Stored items
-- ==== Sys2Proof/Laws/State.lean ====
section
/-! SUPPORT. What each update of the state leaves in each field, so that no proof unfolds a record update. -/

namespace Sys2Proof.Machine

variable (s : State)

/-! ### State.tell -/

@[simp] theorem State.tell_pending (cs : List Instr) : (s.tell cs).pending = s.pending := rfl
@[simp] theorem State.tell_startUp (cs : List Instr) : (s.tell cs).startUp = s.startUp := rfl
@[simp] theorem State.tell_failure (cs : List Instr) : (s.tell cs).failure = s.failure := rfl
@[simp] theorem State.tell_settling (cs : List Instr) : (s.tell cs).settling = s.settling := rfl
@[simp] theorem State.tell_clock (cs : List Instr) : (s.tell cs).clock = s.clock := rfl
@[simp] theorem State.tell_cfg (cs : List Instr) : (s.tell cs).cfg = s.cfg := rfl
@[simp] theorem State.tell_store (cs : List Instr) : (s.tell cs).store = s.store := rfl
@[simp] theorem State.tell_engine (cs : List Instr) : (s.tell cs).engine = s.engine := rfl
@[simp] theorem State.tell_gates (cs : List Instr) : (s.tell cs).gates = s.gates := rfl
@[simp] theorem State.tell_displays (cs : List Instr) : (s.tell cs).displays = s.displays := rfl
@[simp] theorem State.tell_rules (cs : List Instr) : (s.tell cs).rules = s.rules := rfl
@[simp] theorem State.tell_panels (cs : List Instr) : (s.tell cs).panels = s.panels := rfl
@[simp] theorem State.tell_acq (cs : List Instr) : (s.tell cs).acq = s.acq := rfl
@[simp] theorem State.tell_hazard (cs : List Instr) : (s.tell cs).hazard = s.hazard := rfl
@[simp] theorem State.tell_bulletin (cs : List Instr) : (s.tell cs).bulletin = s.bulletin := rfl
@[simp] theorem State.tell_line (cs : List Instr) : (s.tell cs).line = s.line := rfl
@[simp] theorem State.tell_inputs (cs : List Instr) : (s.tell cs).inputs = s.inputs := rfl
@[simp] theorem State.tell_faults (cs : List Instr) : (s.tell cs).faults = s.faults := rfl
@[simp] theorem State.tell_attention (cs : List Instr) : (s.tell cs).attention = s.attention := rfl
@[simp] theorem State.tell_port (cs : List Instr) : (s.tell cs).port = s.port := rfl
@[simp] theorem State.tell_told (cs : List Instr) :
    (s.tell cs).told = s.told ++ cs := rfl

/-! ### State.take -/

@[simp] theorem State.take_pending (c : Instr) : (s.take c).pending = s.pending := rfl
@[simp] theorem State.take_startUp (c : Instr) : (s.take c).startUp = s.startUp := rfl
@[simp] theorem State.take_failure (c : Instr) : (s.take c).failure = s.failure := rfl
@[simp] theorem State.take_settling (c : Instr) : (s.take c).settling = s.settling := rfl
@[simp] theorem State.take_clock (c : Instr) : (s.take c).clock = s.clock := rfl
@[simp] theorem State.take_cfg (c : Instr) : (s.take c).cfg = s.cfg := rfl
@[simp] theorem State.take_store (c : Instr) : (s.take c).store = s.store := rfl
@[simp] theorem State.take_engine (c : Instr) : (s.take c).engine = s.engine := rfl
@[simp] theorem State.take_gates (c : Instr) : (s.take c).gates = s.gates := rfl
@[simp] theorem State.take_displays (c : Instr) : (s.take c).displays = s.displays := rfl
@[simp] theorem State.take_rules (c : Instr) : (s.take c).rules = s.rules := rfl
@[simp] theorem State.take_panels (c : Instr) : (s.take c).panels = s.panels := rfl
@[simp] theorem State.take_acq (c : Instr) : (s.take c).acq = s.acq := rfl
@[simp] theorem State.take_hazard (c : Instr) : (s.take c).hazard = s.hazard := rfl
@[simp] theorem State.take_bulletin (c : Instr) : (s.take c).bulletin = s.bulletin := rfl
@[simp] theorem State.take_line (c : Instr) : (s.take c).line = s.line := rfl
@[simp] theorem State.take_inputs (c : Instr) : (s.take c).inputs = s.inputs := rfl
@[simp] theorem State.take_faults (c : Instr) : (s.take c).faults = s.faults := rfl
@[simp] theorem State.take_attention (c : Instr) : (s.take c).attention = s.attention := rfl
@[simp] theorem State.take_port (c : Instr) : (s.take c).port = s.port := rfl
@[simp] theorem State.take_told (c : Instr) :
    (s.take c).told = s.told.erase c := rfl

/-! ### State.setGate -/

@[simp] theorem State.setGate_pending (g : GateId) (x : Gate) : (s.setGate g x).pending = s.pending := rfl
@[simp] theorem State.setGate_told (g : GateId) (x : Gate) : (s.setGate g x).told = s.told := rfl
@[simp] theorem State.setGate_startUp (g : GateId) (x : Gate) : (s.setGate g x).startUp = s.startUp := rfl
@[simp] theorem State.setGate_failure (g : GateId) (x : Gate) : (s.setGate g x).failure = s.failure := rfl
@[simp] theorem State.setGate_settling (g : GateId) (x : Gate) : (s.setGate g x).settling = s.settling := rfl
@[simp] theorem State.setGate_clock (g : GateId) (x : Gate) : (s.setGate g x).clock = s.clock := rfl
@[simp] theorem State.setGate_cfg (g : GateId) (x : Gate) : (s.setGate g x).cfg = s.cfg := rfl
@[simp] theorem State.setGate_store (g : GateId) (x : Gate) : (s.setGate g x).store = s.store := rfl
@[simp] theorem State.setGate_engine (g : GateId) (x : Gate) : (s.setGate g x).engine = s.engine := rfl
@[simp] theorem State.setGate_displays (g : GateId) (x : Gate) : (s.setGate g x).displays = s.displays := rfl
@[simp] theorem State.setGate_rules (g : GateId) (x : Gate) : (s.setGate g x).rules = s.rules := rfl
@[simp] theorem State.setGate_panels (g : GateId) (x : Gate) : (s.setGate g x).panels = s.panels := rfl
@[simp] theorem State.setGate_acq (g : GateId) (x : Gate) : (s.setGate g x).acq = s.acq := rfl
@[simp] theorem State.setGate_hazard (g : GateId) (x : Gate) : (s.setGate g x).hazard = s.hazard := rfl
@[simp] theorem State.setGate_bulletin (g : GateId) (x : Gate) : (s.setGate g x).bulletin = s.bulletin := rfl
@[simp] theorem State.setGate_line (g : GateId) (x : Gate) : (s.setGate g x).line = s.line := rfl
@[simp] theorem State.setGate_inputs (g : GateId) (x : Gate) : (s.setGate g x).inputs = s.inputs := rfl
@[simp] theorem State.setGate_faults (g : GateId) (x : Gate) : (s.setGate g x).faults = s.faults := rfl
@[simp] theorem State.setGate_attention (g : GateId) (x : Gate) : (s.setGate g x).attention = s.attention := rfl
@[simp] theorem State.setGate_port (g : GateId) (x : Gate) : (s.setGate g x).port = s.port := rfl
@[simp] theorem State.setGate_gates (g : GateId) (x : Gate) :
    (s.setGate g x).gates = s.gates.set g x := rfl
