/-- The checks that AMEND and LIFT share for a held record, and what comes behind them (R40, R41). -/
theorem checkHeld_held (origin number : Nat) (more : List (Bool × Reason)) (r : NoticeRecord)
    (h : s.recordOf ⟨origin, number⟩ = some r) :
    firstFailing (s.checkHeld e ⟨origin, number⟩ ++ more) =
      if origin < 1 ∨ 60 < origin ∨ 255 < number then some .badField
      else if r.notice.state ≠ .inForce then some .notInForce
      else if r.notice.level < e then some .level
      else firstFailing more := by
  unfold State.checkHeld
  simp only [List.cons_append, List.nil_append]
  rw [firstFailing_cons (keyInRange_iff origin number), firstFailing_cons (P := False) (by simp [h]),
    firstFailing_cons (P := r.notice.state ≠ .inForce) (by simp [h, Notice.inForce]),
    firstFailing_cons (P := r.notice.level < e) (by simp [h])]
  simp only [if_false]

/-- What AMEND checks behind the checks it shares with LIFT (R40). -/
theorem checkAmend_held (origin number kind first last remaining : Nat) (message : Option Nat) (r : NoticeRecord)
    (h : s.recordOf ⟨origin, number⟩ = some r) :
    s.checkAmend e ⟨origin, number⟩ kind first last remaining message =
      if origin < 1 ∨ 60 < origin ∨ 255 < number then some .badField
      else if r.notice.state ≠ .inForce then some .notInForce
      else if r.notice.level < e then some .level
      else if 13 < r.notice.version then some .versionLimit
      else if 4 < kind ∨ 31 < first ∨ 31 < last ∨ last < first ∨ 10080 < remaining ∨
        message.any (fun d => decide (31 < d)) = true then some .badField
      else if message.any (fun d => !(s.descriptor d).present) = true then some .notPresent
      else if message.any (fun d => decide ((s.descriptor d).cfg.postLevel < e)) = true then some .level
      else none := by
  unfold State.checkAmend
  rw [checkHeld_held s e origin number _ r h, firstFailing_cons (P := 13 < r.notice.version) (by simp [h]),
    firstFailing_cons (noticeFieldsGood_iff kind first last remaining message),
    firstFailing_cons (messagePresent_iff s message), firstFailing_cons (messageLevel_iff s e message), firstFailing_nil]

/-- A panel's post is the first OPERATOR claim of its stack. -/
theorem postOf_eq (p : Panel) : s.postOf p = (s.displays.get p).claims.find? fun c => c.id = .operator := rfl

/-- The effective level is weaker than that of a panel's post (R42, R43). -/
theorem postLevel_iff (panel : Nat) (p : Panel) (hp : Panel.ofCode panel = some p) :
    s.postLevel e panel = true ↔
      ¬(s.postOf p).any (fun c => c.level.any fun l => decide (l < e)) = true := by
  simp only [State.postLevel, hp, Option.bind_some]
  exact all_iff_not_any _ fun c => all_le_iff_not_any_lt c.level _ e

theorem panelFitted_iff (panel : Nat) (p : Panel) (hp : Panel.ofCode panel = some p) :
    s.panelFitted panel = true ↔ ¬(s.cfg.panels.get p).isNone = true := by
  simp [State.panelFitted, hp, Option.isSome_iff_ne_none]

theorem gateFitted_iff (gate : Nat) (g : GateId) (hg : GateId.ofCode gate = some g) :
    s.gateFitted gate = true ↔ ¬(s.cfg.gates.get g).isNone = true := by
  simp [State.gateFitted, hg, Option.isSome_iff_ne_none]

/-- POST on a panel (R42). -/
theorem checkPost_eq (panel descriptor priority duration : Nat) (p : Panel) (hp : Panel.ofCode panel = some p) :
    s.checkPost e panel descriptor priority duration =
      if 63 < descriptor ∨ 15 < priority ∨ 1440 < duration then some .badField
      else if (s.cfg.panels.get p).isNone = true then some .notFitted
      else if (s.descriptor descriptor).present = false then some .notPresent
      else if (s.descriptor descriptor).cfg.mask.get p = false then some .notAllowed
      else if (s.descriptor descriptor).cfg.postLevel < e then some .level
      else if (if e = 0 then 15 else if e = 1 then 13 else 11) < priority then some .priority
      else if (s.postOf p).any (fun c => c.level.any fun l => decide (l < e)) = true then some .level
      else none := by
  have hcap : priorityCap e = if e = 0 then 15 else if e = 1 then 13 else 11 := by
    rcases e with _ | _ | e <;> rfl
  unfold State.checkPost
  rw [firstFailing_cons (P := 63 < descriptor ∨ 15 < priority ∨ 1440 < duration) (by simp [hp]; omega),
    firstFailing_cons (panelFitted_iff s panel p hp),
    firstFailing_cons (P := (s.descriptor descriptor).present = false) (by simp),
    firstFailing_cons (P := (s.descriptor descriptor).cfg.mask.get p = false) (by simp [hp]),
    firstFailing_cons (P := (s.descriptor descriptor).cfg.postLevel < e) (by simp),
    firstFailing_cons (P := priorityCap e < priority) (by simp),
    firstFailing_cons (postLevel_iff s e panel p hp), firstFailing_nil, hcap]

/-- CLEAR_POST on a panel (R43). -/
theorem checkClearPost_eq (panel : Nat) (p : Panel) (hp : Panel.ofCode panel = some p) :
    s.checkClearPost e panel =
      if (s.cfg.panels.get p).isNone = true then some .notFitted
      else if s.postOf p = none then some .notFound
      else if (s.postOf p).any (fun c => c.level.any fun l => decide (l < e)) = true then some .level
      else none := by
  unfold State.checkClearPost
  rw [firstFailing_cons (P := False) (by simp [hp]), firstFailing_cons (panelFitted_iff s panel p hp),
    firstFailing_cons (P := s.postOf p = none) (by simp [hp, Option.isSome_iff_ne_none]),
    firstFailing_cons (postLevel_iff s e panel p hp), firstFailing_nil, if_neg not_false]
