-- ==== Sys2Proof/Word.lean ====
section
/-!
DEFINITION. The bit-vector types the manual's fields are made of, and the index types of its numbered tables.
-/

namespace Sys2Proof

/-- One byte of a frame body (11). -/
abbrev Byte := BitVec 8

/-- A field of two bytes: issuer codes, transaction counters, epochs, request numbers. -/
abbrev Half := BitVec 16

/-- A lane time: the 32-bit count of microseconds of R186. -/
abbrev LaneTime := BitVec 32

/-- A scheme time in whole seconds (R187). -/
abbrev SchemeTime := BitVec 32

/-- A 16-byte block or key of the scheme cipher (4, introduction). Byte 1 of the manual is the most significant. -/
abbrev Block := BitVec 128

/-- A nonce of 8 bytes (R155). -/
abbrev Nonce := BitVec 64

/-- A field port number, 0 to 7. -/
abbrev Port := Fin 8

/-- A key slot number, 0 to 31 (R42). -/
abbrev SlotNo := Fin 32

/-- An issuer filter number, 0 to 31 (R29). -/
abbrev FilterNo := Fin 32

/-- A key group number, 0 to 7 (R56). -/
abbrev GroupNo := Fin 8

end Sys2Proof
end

(BRIEF):
Of the entries above, repeat exactly the lines from the line with "c).bulletin = s.bulletin := rfl" through the line with "x).settling = s.settling := rfl", both of them included.

(COMPLETED TASK):
@[simp] theorem State.take_bulletin (c : Instr) : (s.take c).bulletin = s.bulletin := rfl
@[simp] theorem State.take_line (c : Instr) : (s.take c).line = s.line := rfl
@[simp] theorem State.take_inputs (c : Instr) : (s.take c).inputs = s.inputs := rfl
@[simp] theorem State.take_faults (c : Instr) : (s.take c).faults = s.faults := rfl
@[simp] theorem State.take_attention (c : Instr) : (s.take c).attention = s.attention := rfl
@[simp] theorem State.take_port (c : Instr) : (s.take c).port = s.port := rfl
@[simp] theorem State.take_told (c : Instr) :
    (s.take c).told = s.told.erase c := rfl

/-! ### State.setGate -/

@[simp] theorem State.setGate_pending (g : GateId) (x : Gate) : (s.setGate g x).pending = s.pending := rfl
@[simp] theorem State.setGate_told (g : GateId) (x : Gate) : (s.setGate g x).told = s.told := rfl
@[simp] theorem State.setGate_startUp (g : GateId) (x : Gate) : (s.setGate g x).startUp = s.startUp := rfl
@[simp] theorem State.setGate_failure (g : GateId) (x : Gate) : (s.setGate g x).failure = s.failure := rfl
@[simp] theorem State.setGate_settling (g : GateId) (x : Gate) : (s.setGate g x).settling = s.settling := rfl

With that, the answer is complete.